= What the exercise asks =
Both the line below containing "let k := s.qslot 0 0" and the line containing "have hr : ring = 0x460000 := by", along with every line between them, should be repeated exactly; no other line belongs in the answer.

-------- Provided records

/-- The queue has a packet of each type, or none: RDIDX = WRIDX. -/
theorem witness_QueuePacketsStart (type : Nat) (ht : type = 2 ∨ type = 3 ∨ type = 4 ∨ type = 5 ∨ type = 6 ∨ type = 7) :
    let s := qp (pkOf type)
    let k := s.qslot 0 0
    let q := k.q
    let e := s.queueEng 0 q
    let ring := qcRing k.qcb + BitVec.ofNat 64 ((qcRd k.qcb).toNat % qcSize k.qcb * 64)
    let w := s.engWords e 1 ring 16
    k.state = 1 ∧ k.stop = false ∧ qcStopped k.qcb = false ∧ s.featured 0 = true ∧ s.hasAgent 0 = true ∧ k.blk = 0 ∧ s.queueWaits 0 q = false ∧ k.copy = [] ∧ qcWr k.qcb ≠ qcRd k.qcb ∧ s.isParked (.queue 0 q 0) = false
      ∧ s.meetBoth e ring 64 = .ok ∧ s.meet e 2 ring 4 = .ok ∧ s.reach e.part e.asid ring 2 = .ok 0x460000 false ∧ isGlobal ring ∧ targetOf 0x460000 = .hbm 0
      ∧ ring.toNat % 64 = 0 ∧ pkType w = type ∧ s.checkPacket 0 q (qcRcb k.qcb) w = .pass ∧ pkBarrier w = false := by
  intro s k q e ring w
  have hk : k = mappedSlot := rfl
  have hq : q = 0 := rfl
  have he : e = eng (.puppet ⟨0, idx 144 q.val⟩) := qp_eng _ _
  have hr : ring = 0x460000 := by
    have : ring = qcRing (qcb false) + BitVec.ofNat 64 ((qcRd (qcb false)).toNat % qcSize (qcb false) * 64) := rfl
    rw [this]
    decide +kernel
  have hw : w = pkOf type := by
    have : w = s.engWords (eng (.puppet ⟨0, idx 144 q.val⟩)) 1 0x460000 16 := by simp only [w, he, hr]
    rw [this, qworld_engWords _ _ _ _ _ _ _ _ (by decide) (by decide)]
    rcases ht with h | h | h | h | h | h <;> subst h <;> decide +kernel
  have hm (k : Nat) (va : Word) (n : Nat) (h : va.toNat + n ≤ 2 ^ 30) : s.meet e k va n = .ok := by rw [he]; exact qworld_meet _ _ _ _ _ _ _ _ h
  have hf : s.featured 0 = true := by
    have : s.partOf 0 = some 0 := by
      have : s.partOf 0 = ({ State.reset with prc := prc } : State).partOf 0 := rfl
      rw [this]; decide +kernel
    simp only [State.featured, this]
    rfl
  refine ⟨rfl, rfl, (qcb_ok false).2.2, hf, qworld_agent _ _ _ _, rfl, rfl, rfl, by rw [hk]; decide +kernel, rfl, ?_, by rw [hr]; exact hm _ _ _ (by decide), ?_, by rw [hr]; exact ⟨by decide, by decide⟩, by decide,
    by rw [hr]; decide, ?_, ?_, ?_⟩
  · rw [he, hr]; exact qworld_meetBoth _ _ _ _ _ _ _ (by decide)
  · rw [he, hr]; exact reach_mapped (qworld_mapped _ _ _ _) _ (by decide) _
  · rw [hw]; rcases ht with h | h | h | h | h | h <;> subst h <;> decide +kernel
  · rw [hw]
    have hbad : s.malformed 0 (pkOf type) = false := by
      have : s.partOf! 0 = 0 := qworld_part _ _ _ _
      rcases ht with h | h | h | h | h | h <;> subst h <;> decide +kernel
    exact check_plain (x := 0x470000) (y := 5) hbad (by rcases ht with h | h | h | h | h | h <;> subst h <;> decide +kernel) fun k n hn => hm k 0x470000 n (by show 0x470000 + n ≤ 2 ^ 30; omega)
  · rw [hw]; rcases ht with h | h | h | h | h | h <;> subst h <;> decide +kernel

----------------

= Answer to this task =
    let k := s.qslot 0 0
    let q := k.q
    let e := s.queueEng 0 q
    let ring := qcRing k.qcb + BitVec.ofNat 64 ((qcRd k.qcb).toNat % qcSize k.qcb * 64)
    let w := s.engWords e 1 ring 16
    k.state = 1 ∧ k.stop = false ∧ qcStopped k.qcb = false ∧ s.featured 0 = true ∧ s.hasAgent 0 = true ∧ k.blk = 0 ∧ s.queueWaits 0 q = false ∧ k.copy = [] ∧ qcWr k.qcb ≠ qcRd k.qcb ∧ s.isParked (.queue 0 q 0) = false
      ∧ s.meetBoth e ring 64 = .ok ∧ s.meet e 2 ring 4 = .ok ∧ s.reach e.part e.asid ring 2 = .ok 0x460000 false ∧ isGlobal ring ∧ targetOf 0x460000 = .hbm 0
      ∧ ring.toNat % 64 = 0 ∧ pkType w = type ∧ s.checkPacket 0 q (qcRcb k.qcb) w = .pass ∧ pkBarrier w = false := by
  intro s k q e ring w
  have hk : k = mappedSlot := rfl
  have hq : q = 0 := rfl
  have he : e = eng (.puppet ⟨0, idx 144 q.val⟩) := qp_eng _ _
  have hr : ring = 0x460000 := by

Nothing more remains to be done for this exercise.